**WHAT TO DO**
Find the line with "def execMemRead (f". Repeat it and each line after it, exactly, down to the end of the records below.

**DATASET ENTRIES**
-=-=-=-=-

-- ==== Sys2Proof/Machine/PlanChecks.lean ====
section
/-!
DEFINITION. The load checks of a plan (Table 17.4, step 3 of R493): section by section in ascending ID, entry by entry.
Each check names the section, the class of Table 17.3, the entry and the word of R494.
-/

namespace Sys2Proof.Machine

/-- What the checks look at: the module, the header, the sections as relocated, and the plan they make. -/
structure Loading where
  s    : State
  img  : List Byte
  ss   : Sections
  plan : Plan

def Loading.recs (l : Loading) (id n : Nat) : List (Nat × List Byte) := (recordsOf n (sec l.ss id)).mapIdx (fun i r => (i, r))

/-- A section of whole records after `head` bytes. -/
def Loading.whole (l : Loading) (id head n : Nat) : Check :=
  let len := (sec l.ss id).length
  need (len == 0 || (decide (head ≤ len) && (len - head) % n == 0)) id clsImage 0 0

/-! ### Header (R499) -/

def headerReserved : List (Nat × Nat) :=
  [(1, 0x00FF0000), (2, 0x0000F000), (3, 0xFFFFE000), (4, 0x0000FFFC)] ++ (List.range 15).map (fun i => (40 + i, 0xFF000000)) ++
  [(55, allOnes)] ++ (List.range 56).map (fun i => (72 + i, allOnes))

def Loading.headerCheck (l : Loading) : Check :=
  let sys := fun (ok : Bool) (code : Nat) => need ok 0 clsSystem wholeImage code
  let cfg := fun (p : Nat) => l.s.reg (Reg.PORT_PORT_CONFIG p)
  firstOf [
    noReserved headerReserved 0 wholeImage l.img,
    sys (fieldOf (wordIn l.img 1) 31 24 == 0x40) 1,
    sys (l.s.numbered && l.plan.moduleMap.getD l.plan.moduleIndex 0 == l.s.moduleNum) 2,
    sys ((List.range 8).all (fun p => fieldOf (cfg p) 1 0 == fieldOf l.plan.portRates (2 * p + 1) (2 * p))) 3,
    sys ((List.range 8).all (fun p => !bitOf l.plan.planeSet (p / 4) || bitOf (cfg p) 8)) 4,
    sys (match l.plan.twinIndex with
      | none => true
      | some i => l.s.twin.any (fun t => l.plan.moduleMap[i]? == some t)) 5,
    sys (let n := l.s.reg (Reg.FABRIC_SYSTEM_SIZE 0) % 2 ^ 13
      decide (n ≠ 0) && n == l.plan.systemModules) 6]

/-! ### Regions: footprints -/

/-- The state the plan would leave, as far as the checks of footprints look at it. -/
def Loading.asIf (l : Loading) : State :=
  let s := { l.s with run := { l.s.run with plan := some l.plan } }
  l.plan.shapeMax.zipIdx.foldl (fun t x => t.setReg (Reg.PHASE_SHAPE_MAX (x.2 + 1)) x.1) s

/-- A Zarixon run within one region, or within one window of this module (R519). -/
def Loading.external (l : Loading) (a n : Nat) : Bool := l.s.external l.plan a n

/-- Bytes of two regions of one space meet, rounded to `unit` bytes. -/
def Region.meets (unit : Nat) (a b : Region) : Bool :=
  let ab := a.base.toNat
  let bb := b.base.toNat
  let cores := bitOf ab 26 && bitOf bb 26 && fieldOf ab 25 20 != fieldOf bb 25 20
  let lo := fun (x : Nat) => x / unit * unit
  let hi := fun (x : Nat) => roundUp x unit
  let ao := if a.space = 0 then spOff ab else ab
  let bo := if b.space = 0 then spOff bb else bb
  a.space == b.space && !(a.space == 0 && cores) && decide (0 < a.size) && decide (0 < b.size) &&
    decide (lo ao < hi (bo + b.size)) && decide (lo bo < hi (ao + a.size))

/-- Live spans that share a slot (Table 10.3). -/
def Region.liveMeets (a b : Region) : Bool :=
  a.spans.any (fun x => b.spans.any (fun y => decide (x.1 ≤ y.2) && decide (y.1 ≤ x.2)))

/-! ### VARIANTS (R53, R521, R346) -/

def Loading.variantCheck (l : Loading) : Check :=
  let vs := l.plan.variants
  let no := fun (cls i w : Nat) (ok : Bool) => need ok secVariants cls i w
  firstOf ([l.whole secVariants 0 1024, no clsLimit 16 0 (decide (vs.length ≤ 16)), no clsReference 0 0 (!vs.isEmpty)] ++
    (l.recs secVariants 1024).map (fun x =>
      let v := parseVariant x.2
      let before := vs.take x.1
      firstOf [noReserved variantReserved secVariants x.1 x.2,
        no clsLimit x.1 0 (decide (v.planes ≠ 0) && !before.any (fun o => o.number == v.number)),
        no clsLimit x.1 1 (decide (0 < v.stepSlots)),
        no clsLimit x.1 2 (v.planes == l.plan.planeSet || v.firstStep == allOnes),
        no clsReference x.1 0 (!before.any (fun o => o.rung == v.rung && o.planes == v.planes) &&
          vs.any (fun o => o.rung == v.rung && o.planes == l.plan.planeSet))]))

/-! ### SCHEDULES (R32 to R36, R54, R421, R491) -/

/-- An index of tables of 32-byte entries: record number, offset, count. -/
def indexCheck (section_ records maxCount widthBits : Nat) (bs : List Byte) (named : Nat → Bool) : Check :=
  let rec_ := fun (k : Nat) => indexAt bs k
  let size := fun (k : Nat) => 32 * ((rec_ k).2 % 2 ^ widthBits)
  let no := fun (cls k w : Nat) (ok : Bool) => need ok section_ cls (0x80000000 + k) w
  firstOf ((List.range records).map (fun k =>
    let x := rec_ k
    firstOf [no clsLimit k 1 (decide (x.2 / 2 ^ widthBits = 0)),
      no clsLimit k 1 (decide (x.2 % 2 ^ widthBits ≤ maxCount)),
      no clsLimit k 1 (size k == 0 || named k),
      no clsRegion k 0 (x.1 % 32 == 0 && (size k == 0 || decide (x.1 + size k ≤ bs.length) &&
        (List.range k).all (fun j => size j == 0 || decide (x.1 + size k ≤ (rec_ j).1) || decide ((rec_ j).1 + size j ≤ x.1))))]))

/-- A STRONG region of role PLAN of this module's HBM with room for a table (R491; log entry 44). -/
def Plan.tableFits (p : Plan) (bytes : Nat) : Bool :=
  p.regions.any (fun r => r.space == 1 && r.role == 13 && decide (bytes ≤ r.size))

def Plan.descExists (p : Plan) (core ix : Nat) : Bool := (tfind p.descs (1024 * core + ix)).isSome

/-- Distances from each entry to the next one of its table, across the boundary too, with that entry. -/
def nextOf (es : List Entry) (steps i : Nat) : Option (Nat × Entry) :=
  match es[i]?, es[i + 1]?, es.head? with
  | some e, some n, _ => some (n.startSlot - e.startSlot, n)
  | some e, none, some n => some (steps - e.startSlot + n.startSlot, n)
  | _, _, _ => none

/-- The longest distance between milk-run starts, across the boundary too. -/
def milkGap (es : List Entry) (steps : Nat) : Option Nat :=
  let ms := (es.filter (fun e => e.cls == 3)).map (fun e => e.startSlot)
  match ms.head?, ms.getLast? with
  | some a, some z => some (((ms.zip (ms.drop 1)).map (fun x => x.2 - x.1)).foldl max (steps - z + a))
  | _, _ => none

def Loading.entryCheck (l : Loading) (v : Variant) (core k : Nat) (rs : List (List Byte)) (i : Nat) (r : List Byte) : Check :=
  let es := rs.map parseEntry
  let e := parseEntry r
  let no := fun (cls w : Nat) (ok : Bool) => need ok secSchedules cls (k * 2 ^ 14 + i) w
  let idle := e.cls == 4 || e.cls == 5
  firstOf [
    noReserved entryReserved secSchedules (k * 2 ^ 14 + i) r,
    no clsReserved 1 (decide (e.cls ≤ 5) && decide (e.waitWindow ≤ 4) && (!idle || e.descIndex == 0)),
    no clsTiming 0 (match es[i - 1]? with
      | some p => i == 0 || decide (p.startSlot < e.startSlot)
      | none => true),
    no clsTiming 0 (if i + 1 = es.length then e.cls == 5 && e.startSlot + 1 == v.stepSlots else e.cls != 5),
    no clsReference 1 (idle || l.plan.descExists core e.descIndex),
    no clsReference 1 (e.cls != 3 || l.plan.milkRuns.any (fun m => m.core == core && m.desc == e.descIndex)),
    no clsTiming 5 (e.cls != 3 || decide (e.slack ≤ 2048)),
    no clsTiming 0 (match nextOf es v.stepSlots i with
      | some (d, n) => (e.cls != 3 || decide (2 ≤ d)) && decide (d + ceilDiv n.slack 4096 ≤ 2048)
      | none => true)]
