/-- Bytes 0 to 895 of the report (Table 16.2). -/
def State.attestBody (s : State) (nonce : List Byte) : List Byte :=
  let w := leBytes 4
  let number := if s.numbered then s.moduleNum else 0xFFF
  let phase := if s.clock.everLocked then s.phaseNat else 0
  let flags := bnat s.boot.migration * 2 ^ 4 + bnat s.boot.armed.isSome * 2 ^ 3 + bnat s.safety.stop * 4 + bnat s.boot.fallback * 2 +
    bnat Config.debugEnabled
  w (896 * 2 ^ 16 + 1) ++ w (0x0064 * 2 ^ 16 + number) ++ leBytes 8 Config.serial.toNat ++ leBytes 8 phase ++
    w s.power.bootCount.toNat ++ w (s.moduleState * 2 ^ 24 + s.attn * 2 ^ 16 + s.boot.svnFused % 256 * 2 ^ 8 + flags) ++ w s.imageSlots ++
    w s.bindStatus ++ w (Config.certificates.length % 2 ^ 16) ++ List.replicate 84 0 ++ nonce ++
    s.measurements.flatMap digestBytes ++ List.replicate 64 0

/-- Attestation requests that wait at once (R440). -/
def signingMax : Nat := 64

/-- ATTEST: a freshly signed report and the certificates (R464); BUSY while as many wait as the queue holds (R440). -/
def State.attestAct (s : State) (nonce : List Byte) : Answer :=
  if nonce.length ≠ 64 then s.badArgument 0
  else if signingMax ≤ s.ctl.signing then ⟨s, stBusy, 0, 0, []⟩
  else
    let body := s.attestBody nonce
    let d := s.draw
    let report := body ++ leBytes 132 (Config.sign (sha512 body) d.1).toNat ++ Config.certificates
    ⟨{ d.2 with ctl := { d.2.ctl with signing := d.2.ctl.signing + 1 } }, stOk, report.length, 0, report⟩

/-- TWIN_DIGESTS, from the bound twin alone (R373). -/
def State.digestsAct (s : State) (f : Session) (step : Nat) (records : List DigestRecord) : Answer :=
  if !s.fromTwin f then s.badOpcode
  else if records.isEmpty ∨ 255 < records.length then s.badLength
  else ⟨s.twinDigests step records, stOk, 0, 0, []⟩

/-! ### The commands -/

def execNop (f : Session) (s : State) : Result := done (s.serve f 0x00 true (fun t => ⟨t, stOk, 0, 0, []⟩))

def execRegRead (f : Session) (count : Nat) (addr : Word) (s : State) : Result :=
  done (s.serve f 0x01 false (fun t => t.regReadAct count addr.toNat))

def execRegWrite (f : Session) (addr : Word) (data : List Word) (s : State) : Result :=
  done (s.serve f 0x02 false (fun t => t.regWriteAct f.parlour addr.toNat (data.map (·.toNat))))

def execRegModify (f : Session) (addr : Word) (data : List (Word × Word)) (s : State) : Result :=
  done (s.serve f 0x03 false (fun t => t.regModifyAct f.parlour addr.toNat (data.map (fun x => (x.1.toNat, x.2.toNat)))))

def execMemRead (f : Session) (count : Nat) (addr : DWord) (s : State) : Result :=
  done (s.serve f 0x04 false (fun t => t.memReadAct count addr.toNat))

def execMemWrite (f : Session) (addr : DWord) (data : List Byte) (s : State) : Result :=
  done (s.serve f 0x05 false (fun t => t.memWriteAct addr.toNat data))

def execDoorbellSubmissionTail (f : Session) (queue index : Nat) (s : State) : Result :=
  done (s.serve f 0x06 false (fun t => t.doorbellAct false queue index))

def execDoorbellCompletionHead (f : Session) (queue index : Nat) (s : State) : Result :=
  done (s.serve f 0x06 false (fun t => t.doorbellAct true queue index))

-=-=-=-=-

**SOLUTION FOR THIS PROBLEM**
def execMemRead (f : Session) (count : Nat) (addr : DWord) (s : State) : Result :=
  done (s.serve f 0x04 false (fun t => t.memReadAct count addr.toNat))

def execMemWrite (f : Session) (addr : DWord) (data : List Byte) (s : State) : Result :=
  done (s.serve f 0x05 false (fun t => t.memWriteAct addr.toNat data))

def execDoorbellSubmissionTail (f : Session) (queue index : Nat) (s : State) : Result :=
  done (s.serve f 0x06 false (fun t => t.doorbellAct false queue index))

def execDoorbellCompletionHead (f : Session) (queue index : Nat) (s : State) : Result :=
  done (s.serve f 0x06 false (fun t => t.doorbellAct true queue index))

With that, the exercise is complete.